WHAT NEEDS TO BE DONE> From the entries that follow, report every line in which "passes" occurs.

• • •

-- ==== Sys2Proof/Laws/Good.lean ====
section
/-! SUPPORT. A good state put together from three questions: the tables and memories, the invariants of R54 as the machine itself
checks them, and the facts about endpoints and transfers. -/

namespace Sys2Proof.Safety

open Sys2Proof.Machine

/-- The facts of Good about what is open, beside the invariants of R54. -/
abbrev EndpointFacts (s : State) : Prop := BeforeInit s ∧ ClosedHalves s ∧ OpenSizes s ∧ CoLocated s

/-- The facts of Good about what is in flight, but for the armed counts. -/
abbrev TransferFacts (s : State) : Prop := SetupTransfers s ∧ Buffers s ∧ RetryCounts s

/-- A good state passes the machine's own check of R54 (R324). -/
theorem firstBroken_of_good {s : State} (g : Good s) : firstBroken s = none :=
  firstBroken_none.2 ⟨g.inv1, g.inv2, g.inv3, g.inv4, g.inv5, g.inv6, g.inv7, g.inv8Used, g.inv8Pair, g.inv8Unique⟩

/-- A state with its tables in shape that passes the machine's own check of R54, and whose endpoints and transfers meet the
facts the rules imply, is good. -/
theorem good_of_parts {s : State} (data : Shape s ∧ Memories s ∧ s.fatal = false) (r54 : firstBroken s = none)
    (endpoints : EndpointFacts s) (transfers : TransferFacts s) (armedCounts : ArmedCounts s) : Good s := by
  obtain ⟨shape, memories, notFatal⟩ := data
  obtain ⟨inv1, inv2, inv3, inv4, inv5, inv6, inv7, inv8Used, inv8Pair, inv8Unique⟩ := firstBroken_none.1 r54
  obtain ⟨beforeInit, closedHalves, openSizes, coLocated⟩ := endpoints
  obtain ⟨setupTransfers, buffers, retryCounts⟩ := transfers
  exact { shape, memories, inv1, inv2, inv3, inv4, inv5, inv6, inv7, inv8Used, inv8Pair, inv8Unique, beforeInit, closedHalves,
          openSizes, setupTransfers, armedCounts, buffers, retryCounts, coLocated, notFatal }

end Sys2Proof.Safety
end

• • •

OUTPUT OF THE EXERCISE>
/-- A good state passes the machine's own check of R54 (R324). -/
/-- A state with its tables in shape that passes the machine's own check of R54, and whose endpoints and transfers meet the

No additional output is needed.